What the task requires
Extract all lines in the data that contain the word "chain".

Input records
-- Opening Marker --
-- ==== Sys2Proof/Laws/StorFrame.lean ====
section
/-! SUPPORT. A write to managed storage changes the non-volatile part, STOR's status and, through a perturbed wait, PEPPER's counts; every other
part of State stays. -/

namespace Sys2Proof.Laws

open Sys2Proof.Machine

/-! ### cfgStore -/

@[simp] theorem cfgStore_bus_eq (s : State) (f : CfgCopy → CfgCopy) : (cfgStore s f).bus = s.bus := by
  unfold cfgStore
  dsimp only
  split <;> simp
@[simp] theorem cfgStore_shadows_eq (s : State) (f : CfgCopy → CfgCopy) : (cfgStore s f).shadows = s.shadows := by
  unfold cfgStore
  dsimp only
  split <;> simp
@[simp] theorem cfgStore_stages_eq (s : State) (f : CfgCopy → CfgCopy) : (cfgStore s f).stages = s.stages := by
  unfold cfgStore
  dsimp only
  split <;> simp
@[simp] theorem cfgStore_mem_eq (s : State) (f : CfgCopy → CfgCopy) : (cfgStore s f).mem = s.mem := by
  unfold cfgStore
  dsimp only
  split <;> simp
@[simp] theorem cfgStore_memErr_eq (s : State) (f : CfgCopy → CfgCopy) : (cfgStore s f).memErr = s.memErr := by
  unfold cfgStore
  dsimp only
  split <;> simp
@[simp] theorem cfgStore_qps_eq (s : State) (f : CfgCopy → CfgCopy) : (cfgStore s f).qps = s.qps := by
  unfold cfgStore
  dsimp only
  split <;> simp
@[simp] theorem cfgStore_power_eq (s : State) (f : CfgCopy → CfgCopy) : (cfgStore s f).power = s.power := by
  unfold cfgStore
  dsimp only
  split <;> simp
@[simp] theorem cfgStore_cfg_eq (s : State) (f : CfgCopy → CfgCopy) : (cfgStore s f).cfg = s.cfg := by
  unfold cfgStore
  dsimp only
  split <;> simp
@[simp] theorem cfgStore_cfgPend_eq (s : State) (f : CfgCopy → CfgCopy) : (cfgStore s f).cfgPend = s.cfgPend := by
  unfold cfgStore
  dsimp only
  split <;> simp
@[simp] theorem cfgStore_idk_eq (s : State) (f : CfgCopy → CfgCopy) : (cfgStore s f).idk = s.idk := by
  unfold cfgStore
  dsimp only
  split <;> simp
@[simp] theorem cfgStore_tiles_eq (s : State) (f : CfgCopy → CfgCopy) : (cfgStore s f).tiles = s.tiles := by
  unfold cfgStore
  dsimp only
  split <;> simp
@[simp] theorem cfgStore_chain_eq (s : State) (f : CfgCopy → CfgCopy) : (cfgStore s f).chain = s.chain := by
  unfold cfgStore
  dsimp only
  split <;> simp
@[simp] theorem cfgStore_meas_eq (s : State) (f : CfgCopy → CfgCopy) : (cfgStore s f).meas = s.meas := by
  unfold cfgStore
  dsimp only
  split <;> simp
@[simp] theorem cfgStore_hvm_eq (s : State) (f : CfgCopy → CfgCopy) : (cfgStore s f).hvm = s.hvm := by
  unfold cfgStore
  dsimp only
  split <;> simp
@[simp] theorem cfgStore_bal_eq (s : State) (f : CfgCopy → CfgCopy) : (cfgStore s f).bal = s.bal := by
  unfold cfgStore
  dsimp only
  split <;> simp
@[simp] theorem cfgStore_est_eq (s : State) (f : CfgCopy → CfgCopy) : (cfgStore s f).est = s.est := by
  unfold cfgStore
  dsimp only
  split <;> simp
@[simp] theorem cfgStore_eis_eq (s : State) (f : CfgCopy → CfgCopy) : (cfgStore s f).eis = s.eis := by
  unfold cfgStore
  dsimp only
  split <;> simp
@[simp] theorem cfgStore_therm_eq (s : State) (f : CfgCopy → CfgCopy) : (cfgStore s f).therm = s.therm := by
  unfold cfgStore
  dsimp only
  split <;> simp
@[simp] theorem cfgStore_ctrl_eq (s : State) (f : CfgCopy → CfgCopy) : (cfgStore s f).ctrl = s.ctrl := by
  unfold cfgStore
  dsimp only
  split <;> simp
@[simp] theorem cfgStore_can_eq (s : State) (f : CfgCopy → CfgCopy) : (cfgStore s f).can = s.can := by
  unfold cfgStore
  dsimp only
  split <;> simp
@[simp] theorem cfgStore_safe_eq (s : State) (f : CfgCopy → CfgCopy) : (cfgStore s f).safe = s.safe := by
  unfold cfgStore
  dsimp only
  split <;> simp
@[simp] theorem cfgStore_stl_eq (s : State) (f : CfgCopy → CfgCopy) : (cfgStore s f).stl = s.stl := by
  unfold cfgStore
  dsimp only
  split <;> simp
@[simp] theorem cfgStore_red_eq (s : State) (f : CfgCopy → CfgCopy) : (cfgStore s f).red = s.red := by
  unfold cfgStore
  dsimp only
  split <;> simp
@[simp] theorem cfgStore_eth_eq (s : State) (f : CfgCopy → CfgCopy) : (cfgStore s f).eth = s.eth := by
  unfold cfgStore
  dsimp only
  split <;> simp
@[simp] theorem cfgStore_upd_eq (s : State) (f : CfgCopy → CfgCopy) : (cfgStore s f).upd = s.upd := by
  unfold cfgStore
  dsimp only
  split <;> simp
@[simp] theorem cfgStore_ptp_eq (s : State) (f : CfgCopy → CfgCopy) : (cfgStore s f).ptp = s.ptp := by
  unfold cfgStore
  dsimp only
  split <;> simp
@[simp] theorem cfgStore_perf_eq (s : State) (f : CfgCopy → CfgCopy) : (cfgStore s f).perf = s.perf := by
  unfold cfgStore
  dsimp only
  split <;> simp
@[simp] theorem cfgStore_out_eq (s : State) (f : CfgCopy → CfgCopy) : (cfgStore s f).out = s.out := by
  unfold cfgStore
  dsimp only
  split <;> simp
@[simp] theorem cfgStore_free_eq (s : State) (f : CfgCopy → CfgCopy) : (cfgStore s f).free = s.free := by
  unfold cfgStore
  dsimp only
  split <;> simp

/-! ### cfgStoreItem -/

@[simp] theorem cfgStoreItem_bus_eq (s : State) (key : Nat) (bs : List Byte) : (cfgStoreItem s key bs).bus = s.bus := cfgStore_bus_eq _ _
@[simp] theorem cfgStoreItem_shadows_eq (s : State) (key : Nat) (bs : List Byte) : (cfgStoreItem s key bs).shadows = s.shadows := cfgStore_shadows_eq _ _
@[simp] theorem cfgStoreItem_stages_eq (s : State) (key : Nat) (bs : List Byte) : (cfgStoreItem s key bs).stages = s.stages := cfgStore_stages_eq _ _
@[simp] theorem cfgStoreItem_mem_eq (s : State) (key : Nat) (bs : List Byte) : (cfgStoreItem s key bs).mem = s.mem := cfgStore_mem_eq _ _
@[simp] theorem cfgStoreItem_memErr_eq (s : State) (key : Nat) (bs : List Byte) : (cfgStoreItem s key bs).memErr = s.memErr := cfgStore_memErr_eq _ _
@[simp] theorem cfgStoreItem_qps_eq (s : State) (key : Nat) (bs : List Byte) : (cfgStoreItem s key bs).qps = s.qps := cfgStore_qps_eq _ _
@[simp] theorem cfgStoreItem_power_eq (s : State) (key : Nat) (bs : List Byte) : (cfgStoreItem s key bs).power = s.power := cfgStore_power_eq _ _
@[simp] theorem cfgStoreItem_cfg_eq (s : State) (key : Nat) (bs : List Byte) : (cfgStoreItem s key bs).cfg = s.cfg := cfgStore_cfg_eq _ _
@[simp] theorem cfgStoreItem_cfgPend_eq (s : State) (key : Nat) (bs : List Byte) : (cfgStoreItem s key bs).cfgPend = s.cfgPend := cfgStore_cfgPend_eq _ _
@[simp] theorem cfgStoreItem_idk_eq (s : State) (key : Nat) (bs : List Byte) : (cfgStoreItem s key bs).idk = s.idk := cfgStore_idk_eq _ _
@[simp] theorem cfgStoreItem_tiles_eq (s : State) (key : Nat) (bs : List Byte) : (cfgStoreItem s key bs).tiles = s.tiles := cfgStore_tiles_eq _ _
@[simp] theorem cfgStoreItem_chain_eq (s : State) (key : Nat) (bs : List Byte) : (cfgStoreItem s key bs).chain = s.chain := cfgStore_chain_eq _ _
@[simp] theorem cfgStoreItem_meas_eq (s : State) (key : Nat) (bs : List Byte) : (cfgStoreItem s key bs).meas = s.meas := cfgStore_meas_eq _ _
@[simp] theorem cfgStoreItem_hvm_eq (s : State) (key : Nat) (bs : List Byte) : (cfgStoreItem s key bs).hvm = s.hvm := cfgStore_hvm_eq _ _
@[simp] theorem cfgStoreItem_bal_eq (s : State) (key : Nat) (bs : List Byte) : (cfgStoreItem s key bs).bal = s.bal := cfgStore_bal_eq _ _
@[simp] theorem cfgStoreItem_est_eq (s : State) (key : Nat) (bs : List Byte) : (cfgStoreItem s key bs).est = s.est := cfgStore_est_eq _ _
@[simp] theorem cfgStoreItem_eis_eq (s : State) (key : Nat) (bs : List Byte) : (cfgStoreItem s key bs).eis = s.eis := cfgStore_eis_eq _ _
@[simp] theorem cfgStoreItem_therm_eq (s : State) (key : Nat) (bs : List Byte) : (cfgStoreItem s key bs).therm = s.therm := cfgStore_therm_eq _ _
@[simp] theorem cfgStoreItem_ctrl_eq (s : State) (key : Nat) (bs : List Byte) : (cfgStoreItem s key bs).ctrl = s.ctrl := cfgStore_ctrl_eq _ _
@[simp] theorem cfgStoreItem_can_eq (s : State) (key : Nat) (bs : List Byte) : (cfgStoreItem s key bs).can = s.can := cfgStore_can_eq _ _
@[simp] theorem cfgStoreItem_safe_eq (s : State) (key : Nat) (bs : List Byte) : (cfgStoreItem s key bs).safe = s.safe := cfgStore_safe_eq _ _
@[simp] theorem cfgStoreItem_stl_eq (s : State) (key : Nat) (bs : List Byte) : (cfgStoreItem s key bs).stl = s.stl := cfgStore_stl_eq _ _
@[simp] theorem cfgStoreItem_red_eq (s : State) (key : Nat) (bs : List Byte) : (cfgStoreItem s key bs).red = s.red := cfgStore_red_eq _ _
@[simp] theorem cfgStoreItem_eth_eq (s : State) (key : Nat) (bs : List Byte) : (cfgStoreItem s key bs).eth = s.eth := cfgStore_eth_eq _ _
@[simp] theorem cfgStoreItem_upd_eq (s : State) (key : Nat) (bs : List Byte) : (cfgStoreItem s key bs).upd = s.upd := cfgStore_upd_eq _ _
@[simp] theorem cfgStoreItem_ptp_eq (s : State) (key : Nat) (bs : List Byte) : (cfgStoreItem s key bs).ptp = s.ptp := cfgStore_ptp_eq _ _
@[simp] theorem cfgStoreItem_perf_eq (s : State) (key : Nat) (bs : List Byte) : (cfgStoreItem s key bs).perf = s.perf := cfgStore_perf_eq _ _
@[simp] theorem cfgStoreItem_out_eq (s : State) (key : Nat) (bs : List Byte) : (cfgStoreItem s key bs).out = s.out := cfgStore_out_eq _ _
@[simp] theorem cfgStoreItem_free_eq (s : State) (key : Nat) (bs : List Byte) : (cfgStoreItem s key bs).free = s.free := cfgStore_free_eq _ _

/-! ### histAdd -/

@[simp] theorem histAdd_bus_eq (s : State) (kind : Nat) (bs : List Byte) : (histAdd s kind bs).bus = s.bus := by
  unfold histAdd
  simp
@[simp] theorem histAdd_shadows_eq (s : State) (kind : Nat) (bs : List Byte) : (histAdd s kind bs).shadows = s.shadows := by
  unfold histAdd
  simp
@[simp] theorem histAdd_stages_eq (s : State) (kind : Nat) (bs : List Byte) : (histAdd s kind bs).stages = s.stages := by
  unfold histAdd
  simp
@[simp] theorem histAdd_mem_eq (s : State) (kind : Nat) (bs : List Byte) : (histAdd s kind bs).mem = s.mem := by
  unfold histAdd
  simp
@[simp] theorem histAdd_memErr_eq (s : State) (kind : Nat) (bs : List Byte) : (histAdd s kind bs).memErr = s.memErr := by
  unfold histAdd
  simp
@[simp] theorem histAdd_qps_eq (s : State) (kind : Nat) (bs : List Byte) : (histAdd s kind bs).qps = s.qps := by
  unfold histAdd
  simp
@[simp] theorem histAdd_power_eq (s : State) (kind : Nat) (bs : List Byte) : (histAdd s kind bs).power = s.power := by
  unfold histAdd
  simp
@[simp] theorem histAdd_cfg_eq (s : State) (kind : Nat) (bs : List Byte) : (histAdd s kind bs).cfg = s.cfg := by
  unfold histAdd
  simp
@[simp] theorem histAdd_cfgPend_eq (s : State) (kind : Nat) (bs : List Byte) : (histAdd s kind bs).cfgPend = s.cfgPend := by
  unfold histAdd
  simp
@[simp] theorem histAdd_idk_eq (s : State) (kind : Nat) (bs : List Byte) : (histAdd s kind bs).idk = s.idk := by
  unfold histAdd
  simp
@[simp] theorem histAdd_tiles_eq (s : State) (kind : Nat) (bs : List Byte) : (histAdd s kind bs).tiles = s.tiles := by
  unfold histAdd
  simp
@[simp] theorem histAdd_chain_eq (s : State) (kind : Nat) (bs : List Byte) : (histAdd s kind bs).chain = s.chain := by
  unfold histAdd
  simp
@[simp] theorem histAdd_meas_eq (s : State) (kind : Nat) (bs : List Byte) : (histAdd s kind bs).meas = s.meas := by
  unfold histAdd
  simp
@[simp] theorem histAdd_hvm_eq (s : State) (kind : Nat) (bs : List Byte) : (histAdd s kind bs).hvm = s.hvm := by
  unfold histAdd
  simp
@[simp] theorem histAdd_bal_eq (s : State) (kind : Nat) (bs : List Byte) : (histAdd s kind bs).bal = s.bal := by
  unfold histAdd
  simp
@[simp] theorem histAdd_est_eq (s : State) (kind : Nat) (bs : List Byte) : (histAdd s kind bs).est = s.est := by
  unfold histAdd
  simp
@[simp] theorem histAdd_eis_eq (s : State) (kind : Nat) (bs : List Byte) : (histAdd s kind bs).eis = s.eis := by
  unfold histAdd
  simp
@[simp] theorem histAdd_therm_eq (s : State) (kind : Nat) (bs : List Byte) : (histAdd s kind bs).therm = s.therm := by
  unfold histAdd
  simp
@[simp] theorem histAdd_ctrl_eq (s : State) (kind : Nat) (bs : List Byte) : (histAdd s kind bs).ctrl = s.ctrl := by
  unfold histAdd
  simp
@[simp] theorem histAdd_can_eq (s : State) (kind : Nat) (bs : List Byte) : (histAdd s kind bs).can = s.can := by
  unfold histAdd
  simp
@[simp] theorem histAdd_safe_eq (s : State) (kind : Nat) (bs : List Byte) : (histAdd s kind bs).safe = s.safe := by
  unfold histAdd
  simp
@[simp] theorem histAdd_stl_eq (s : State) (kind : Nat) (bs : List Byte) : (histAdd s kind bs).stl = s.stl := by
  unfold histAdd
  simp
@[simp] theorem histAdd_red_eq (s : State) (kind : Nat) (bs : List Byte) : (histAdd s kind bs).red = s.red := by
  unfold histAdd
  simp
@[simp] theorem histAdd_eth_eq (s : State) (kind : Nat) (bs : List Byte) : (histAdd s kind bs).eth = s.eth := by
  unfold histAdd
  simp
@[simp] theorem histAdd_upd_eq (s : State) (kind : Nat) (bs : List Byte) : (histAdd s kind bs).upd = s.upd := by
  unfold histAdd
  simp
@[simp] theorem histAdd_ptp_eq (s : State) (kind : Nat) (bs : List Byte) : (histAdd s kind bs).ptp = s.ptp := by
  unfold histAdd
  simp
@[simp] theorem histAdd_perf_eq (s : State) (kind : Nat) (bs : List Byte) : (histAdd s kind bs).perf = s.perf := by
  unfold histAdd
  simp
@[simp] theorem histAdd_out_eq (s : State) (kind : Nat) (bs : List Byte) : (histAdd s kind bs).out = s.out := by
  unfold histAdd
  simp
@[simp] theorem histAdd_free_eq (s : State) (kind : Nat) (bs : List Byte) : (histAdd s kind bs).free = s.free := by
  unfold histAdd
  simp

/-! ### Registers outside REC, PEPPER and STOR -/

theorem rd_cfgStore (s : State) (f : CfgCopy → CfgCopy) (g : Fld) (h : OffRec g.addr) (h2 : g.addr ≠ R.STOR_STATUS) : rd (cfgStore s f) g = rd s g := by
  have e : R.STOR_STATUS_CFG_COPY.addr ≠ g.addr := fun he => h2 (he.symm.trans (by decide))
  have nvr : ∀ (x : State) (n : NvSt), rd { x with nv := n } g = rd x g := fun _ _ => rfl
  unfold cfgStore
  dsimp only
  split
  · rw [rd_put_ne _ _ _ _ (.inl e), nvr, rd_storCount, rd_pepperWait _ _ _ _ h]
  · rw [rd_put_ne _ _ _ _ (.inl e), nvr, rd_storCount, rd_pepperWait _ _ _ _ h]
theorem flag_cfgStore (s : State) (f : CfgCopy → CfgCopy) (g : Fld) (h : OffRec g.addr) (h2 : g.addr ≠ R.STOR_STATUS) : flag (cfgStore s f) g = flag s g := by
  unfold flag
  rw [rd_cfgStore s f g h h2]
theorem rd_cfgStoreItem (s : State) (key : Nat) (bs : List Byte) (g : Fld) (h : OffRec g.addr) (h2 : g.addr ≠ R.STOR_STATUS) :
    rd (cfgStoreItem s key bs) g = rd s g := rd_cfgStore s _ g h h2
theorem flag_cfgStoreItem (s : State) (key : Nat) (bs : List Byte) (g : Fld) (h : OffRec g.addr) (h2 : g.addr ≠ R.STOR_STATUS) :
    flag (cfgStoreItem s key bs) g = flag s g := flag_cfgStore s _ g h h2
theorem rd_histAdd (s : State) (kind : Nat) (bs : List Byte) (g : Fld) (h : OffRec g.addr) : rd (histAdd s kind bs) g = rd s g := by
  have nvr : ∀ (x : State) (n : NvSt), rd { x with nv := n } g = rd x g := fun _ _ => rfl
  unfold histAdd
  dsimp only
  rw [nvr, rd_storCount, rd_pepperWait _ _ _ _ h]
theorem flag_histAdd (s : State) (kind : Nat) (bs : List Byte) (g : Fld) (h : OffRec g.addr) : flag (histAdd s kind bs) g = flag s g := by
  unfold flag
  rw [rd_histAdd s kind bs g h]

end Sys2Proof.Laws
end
-- Closing Marker --
Answer space
@[simp] theorem cfgStore_chain_eq (s : State) (f : CfgCopy → CfgCopy) : (cfgStore s f).chain = s.chain := by
@[simp] theorem cfgStoreItem_chain_eq (s : State) (key : Nat) (bs : List Byte) : (cfgStoreItem s key bs).chain = s.chain := cfgStore_chain_eq _ _
@[simp] theorem histAdd_chain_eq (s : State) (kind : Nat) (bs : List Byte) : (histAdd s kind bs).chain = s.chain := by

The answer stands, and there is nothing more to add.